> _Exercise objective_: After finding the line containing "multiple of 16 words. -/" below, please output that line and each following one through the line containing "x2, mirrored. -/", exactly as written.

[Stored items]
----------------

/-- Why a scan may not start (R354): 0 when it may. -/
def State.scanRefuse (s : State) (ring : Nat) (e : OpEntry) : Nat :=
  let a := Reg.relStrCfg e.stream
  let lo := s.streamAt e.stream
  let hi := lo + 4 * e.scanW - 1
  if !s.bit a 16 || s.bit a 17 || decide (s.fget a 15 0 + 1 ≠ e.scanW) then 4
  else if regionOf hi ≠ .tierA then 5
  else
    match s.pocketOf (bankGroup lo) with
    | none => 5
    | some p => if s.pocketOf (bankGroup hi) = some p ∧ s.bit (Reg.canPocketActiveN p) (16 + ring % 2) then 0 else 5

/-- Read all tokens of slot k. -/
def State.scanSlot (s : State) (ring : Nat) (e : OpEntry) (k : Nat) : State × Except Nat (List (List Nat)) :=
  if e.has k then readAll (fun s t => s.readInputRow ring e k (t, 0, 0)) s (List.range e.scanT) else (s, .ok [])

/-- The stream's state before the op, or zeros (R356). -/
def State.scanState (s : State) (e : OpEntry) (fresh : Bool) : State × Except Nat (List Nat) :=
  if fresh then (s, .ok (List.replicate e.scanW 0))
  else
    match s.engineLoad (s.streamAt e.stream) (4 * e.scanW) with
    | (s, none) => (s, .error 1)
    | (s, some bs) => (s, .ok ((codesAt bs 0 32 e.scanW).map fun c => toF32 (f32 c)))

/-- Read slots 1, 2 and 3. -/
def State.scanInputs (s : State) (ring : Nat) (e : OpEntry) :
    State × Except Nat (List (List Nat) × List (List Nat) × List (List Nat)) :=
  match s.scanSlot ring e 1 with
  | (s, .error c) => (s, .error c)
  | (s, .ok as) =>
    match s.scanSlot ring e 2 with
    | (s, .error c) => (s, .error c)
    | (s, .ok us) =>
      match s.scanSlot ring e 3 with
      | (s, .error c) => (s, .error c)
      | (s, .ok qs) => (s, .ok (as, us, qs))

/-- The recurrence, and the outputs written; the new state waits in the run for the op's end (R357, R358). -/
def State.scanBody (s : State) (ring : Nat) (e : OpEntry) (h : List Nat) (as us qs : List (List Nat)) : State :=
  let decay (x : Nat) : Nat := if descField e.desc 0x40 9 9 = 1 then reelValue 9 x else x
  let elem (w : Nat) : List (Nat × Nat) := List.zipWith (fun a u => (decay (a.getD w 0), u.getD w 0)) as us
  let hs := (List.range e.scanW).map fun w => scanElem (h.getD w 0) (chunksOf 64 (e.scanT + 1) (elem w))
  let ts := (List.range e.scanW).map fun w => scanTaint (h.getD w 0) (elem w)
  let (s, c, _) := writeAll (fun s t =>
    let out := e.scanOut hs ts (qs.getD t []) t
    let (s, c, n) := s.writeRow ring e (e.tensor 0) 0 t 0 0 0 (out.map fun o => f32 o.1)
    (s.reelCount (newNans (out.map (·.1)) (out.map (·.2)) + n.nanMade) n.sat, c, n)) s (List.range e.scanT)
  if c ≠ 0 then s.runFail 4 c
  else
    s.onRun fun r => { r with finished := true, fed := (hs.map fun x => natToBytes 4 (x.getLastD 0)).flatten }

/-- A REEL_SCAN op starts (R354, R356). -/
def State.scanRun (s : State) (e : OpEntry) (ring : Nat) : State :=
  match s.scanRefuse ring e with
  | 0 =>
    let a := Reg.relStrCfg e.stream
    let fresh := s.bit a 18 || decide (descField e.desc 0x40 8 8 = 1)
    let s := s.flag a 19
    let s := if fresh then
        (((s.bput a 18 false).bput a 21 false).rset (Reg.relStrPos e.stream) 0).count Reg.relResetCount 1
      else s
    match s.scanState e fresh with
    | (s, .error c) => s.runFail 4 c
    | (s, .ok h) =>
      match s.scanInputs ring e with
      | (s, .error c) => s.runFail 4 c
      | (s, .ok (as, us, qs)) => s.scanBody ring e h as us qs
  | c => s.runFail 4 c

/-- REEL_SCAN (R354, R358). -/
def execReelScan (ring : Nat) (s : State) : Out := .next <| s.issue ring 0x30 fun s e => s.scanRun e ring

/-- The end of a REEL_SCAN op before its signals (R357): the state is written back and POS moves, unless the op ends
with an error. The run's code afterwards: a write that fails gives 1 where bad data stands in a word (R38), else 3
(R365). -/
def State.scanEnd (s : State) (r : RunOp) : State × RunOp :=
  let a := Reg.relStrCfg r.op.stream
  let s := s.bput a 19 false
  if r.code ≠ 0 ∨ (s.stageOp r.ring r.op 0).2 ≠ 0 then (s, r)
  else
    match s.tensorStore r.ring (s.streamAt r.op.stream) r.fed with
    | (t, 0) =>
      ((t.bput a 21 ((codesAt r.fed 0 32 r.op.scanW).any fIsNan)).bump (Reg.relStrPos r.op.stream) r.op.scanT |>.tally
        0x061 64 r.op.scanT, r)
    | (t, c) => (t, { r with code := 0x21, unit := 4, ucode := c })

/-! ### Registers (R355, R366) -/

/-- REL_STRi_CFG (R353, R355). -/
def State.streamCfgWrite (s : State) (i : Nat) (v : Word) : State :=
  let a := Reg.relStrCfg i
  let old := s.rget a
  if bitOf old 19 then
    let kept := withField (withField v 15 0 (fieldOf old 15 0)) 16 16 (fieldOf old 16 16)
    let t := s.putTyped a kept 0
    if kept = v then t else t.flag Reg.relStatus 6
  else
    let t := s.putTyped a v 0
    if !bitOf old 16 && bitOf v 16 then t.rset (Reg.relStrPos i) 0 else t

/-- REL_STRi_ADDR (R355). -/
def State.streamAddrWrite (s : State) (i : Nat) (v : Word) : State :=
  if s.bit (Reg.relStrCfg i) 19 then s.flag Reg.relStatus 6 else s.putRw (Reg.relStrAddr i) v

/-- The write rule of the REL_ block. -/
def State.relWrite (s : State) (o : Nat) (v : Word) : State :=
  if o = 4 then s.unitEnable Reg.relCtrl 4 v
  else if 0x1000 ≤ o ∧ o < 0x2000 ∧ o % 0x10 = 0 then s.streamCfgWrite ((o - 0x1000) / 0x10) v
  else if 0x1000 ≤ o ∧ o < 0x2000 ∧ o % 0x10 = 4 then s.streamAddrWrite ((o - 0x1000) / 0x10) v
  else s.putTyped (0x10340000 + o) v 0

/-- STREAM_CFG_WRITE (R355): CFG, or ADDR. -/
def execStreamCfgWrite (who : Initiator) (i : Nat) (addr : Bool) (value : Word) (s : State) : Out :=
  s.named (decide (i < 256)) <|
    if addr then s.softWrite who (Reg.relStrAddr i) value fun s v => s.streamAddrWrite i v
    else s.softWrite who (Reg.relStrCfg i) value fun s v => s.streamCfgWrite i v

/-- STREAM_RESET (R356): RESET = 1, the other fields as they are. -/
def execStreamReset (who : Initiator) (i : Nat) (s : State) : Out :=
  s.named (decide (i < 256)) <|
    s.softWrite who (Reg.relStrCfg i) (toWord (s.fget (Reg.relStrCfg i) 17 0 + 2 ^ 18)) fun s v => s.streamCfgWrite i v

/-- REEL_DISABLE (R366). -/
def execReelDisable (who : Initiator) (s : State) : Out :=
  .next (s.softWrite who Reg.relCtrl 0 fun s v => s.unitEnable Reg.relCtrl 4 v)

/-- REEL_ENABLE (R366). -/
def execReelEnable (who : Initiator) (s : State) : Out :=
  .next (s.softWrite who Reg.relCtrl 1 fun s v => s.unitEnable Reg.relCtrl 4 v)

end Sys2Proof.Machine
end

----------------

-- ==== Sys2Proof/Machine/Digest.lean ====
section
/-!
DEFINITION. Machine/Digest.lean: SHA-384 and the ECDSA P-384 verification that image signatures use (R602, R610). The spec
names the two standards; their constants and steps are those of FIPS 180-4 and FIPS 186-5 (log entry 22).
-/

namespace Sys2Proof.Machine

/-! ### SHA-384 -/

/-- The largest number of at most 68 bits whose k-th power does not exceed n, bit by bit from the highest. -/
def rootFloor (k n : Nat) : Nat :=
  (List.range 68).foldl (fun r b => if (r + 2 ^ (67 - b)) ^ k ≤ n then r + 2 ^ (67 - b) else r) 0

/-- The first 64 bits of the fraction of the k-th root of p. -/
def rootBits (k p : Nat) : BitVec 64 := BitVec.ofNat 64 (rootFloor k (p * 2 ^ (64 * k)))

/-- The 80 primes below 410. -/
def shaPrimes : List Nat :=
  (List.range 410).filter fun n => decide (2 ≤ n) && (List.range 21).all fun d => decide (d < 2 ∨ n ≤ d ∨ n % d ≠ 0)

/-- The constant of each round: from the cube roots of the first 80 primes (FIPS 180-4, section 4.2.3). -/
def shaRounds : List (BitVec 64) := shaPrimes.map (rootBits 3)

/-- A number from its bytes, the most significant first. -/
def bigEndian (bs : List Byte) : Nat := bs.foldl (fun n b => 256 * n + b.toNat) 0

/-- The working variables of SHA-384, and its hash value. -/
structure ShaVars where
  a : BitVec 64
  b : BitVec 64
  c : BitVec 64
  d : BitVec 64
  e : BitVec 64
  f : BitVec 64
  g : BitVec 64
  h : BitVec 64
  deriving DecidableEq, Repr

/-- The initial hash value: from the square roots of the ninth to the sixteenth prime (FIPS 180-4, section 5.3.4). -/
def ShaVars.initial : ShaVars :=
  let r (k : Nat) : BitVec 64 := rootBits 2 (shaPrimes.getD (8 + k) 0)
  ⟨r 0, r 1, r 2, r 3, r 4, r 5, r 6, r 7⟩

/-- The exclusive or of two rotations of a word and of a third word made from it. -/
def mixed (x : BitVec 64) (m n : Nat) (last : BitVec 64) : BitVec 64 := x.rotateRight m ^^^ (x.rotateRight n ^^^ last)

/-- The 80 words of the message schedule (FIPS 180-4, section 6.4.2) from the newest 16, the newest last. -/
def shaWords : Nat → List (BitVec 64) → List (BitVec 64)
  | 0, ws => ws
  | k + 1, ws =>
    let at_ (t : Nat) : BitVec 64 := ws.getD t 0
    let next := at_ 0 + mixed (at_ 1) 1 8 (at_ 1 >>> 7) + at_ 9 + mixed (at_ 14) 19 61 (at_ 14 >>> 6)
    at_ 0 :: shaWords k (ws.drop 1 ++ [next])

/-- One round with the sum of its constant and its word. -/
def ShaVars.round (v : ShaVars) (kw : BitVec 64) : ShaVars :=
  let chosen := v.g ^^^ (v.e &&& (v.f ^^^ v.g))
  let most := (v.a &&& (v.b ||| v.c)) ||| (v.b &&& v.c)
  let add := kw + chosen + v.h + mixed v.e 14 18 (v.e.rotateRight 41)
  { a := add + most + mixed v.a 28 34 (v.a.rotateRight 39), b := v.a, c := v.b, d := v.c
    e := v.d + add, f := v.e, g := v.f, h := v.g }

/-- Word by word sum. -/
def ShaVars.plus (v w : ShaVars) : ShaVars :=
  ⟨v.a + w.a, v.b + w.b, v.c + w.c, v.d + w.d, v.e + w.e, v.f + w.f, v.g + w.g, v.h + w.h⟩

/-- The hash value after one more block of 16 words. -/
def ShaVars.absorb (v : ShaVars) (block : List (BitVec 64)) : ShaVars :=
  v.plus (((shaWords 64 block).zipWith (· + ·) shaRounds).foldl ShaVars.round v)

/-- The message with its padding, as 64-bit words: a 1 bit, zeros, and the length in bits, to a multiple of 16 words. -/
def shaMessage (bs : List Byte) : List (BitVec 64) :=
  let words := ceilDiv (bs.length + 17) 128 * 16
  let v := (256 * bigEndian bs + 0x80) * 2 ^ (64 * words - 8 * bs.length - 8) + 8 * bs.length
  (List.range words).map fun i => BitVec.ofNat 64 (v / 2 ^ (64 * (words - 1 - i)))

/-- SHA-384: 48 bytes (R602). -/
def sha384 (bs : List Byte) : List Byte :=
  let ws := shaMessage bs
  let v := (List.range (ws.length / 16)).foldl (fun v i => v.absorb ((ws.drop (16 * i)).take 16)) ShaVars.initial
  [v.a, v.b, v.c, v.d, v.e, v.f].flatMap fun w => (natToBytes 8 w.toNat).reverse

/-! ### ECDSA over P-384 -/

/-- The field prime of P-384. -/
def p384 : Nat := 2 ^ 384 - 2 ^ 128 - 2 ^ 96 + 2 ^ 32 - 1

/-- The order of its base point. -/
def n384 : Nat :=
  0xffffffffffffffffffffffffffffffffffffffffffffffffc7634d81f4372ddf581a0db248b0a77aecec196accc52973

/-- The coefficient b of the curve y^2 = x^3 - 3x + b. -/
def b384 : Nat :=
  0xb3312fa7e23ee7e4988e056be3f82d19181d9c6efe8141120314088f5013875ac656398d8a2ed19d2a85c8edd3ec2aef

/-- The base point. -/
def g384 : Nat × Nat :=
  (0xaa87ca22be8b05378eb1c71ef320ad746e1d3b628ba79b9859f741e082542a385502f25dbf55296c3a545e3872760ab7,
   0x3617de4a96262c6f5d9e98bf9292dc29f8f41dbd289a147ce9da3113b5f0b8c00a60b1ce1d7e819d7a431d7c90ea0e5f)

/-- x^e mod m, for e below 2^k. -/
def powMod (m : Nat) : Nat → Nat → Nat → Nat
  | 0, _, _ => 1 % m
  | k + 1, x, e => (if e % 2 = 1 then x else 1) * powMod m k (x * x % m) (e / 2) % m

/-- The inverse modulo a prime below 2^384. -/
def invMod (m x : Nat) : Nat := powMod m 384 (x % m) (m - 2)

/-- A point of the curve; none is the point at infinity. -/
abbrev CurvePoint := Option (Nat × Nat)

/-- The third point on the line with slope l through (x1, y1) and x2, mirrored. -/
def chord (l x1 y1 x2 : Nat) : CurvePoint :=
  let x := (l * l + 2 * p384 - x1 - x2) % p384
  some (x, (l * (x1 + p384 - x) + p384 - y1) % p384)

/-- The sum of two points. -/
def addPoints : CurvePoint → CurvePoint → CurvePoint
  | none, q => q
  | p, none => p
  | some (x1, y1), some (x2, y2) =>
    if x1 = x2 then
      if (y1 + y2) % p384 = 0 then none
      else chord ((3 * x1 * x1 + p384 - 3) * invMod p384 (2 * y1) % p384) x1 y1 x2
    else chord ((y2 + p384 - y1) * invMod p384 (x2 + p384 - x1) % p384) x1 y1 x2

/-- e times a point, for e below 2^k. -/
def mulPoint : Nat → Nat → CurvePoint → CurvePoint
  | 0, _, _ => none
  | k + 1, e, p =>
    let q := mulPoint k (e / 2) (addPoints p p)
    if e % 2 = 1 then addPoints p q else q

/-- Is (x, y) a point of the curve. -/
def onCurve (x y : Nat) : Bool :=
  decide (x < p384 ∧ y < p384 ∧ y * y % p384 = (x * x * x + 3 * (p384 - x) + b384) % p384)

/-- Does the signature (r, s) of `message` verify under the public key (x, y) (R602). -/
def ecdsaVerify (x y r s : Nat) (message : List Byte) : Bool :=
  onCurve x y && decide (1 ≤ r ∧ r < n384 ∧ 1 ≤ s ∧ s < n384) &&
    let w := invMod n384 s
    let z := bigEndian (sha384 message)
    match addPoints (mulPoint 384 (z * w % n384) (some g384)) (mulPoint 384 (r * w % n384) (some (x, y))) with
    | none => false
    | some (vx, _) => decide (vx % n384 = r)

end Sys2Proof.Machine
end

----------------

> _Solution below_:
/-- The message with its padding, as 64-bit words: a 1 bit, zeros, and the length in bits, to a multiple of 16 words. -/
def shaMessage (bs : List Byte) : List (BitVec 64) :=
  let words := ceilDiv (bs.length + 17) 128 * 16
  let v := (256 * bigEndian bs + 0x80) * 2 ^ (64 * words - 8 * bs.length - 8) + 8 * bs.length
  (List.range words).map fun i => BitVec.ofNat 64 (v / 2 ^ (64 * (words - 1 - i)))

/-- SHA-384: 48 bytes (R602). -/
def sha384 (bs : List Byte) : List Byte :=
  let ws := shaMessage bs
  let v := (List.range (ws.length / 16)).foldl (fun v i => v.absorb ((ws.drop (16 * i)).take 16)) ShaVars.initial
  [v.a, v.b, v.c, v.d, v.e, v.f].flatMap fun w => (natToBytes 8 w.toNat).reverse

/-! ### ECDSA over P-384 -/

/-- The field prime of P-384. -/
def p384 : Nat := 2 ^ 384 - 2 ^ 128 - 2 ^ 96 + 2 ^ 32 - 1

/-- The order of its base point. -/
def n384 : Nat :=
  0xffffffffffffffffffffffffffffffffffffffffffffffffc7634d81f4372ddf581a0db248b0a77aecec196accc52973

/-- The coefficient b of the curve y^2 = x^3 - 3x + b. -/
def b384 : Nat :=
  0xb3312fa7e23ee7e4988e056be3f82d19181d9c6efe8141120314088f5013875ac656398d8a2ed19d2a85c8edd3ec2aef

/-- The base point. -/
def g384 : Nat × Nat :=
  (0xaa87ca22be8b05378eb1c71ef320ad746e1d3b628ba79b9859f741e082542a385502f25dbf55296c3a545e3872760ab7,
   0x3617de4a96262c6f5d9e98bf9292dc29f8f41dbd289a147ce9da3113b5f0b8c00a60b1ce1d7e819d7a431d7c90ea0e5f)

/-- x^e mod m, for e below 2^k. -/
def powMod (m : Nat) : Nat → Nat → Nat → Nat
  | 0, _, _ => 1 % m
  | k + 1, x, e => (if e % 2 = 1 then x else 1) * powMod m k (x * x % m) (e / 2) % m

/-- The inverse modulo a prime below 2^384. -/
def invMod (m x : Nat) : Nat := powMod m 384 (x % m) (m - 2)

/-- A point of the curve; none is the point at infinity. -/
abbrev CurvePoint := Option (Nat × Nat)

/-- The third point on the line with slope l through (x1, y1) and x2, mirrored. -/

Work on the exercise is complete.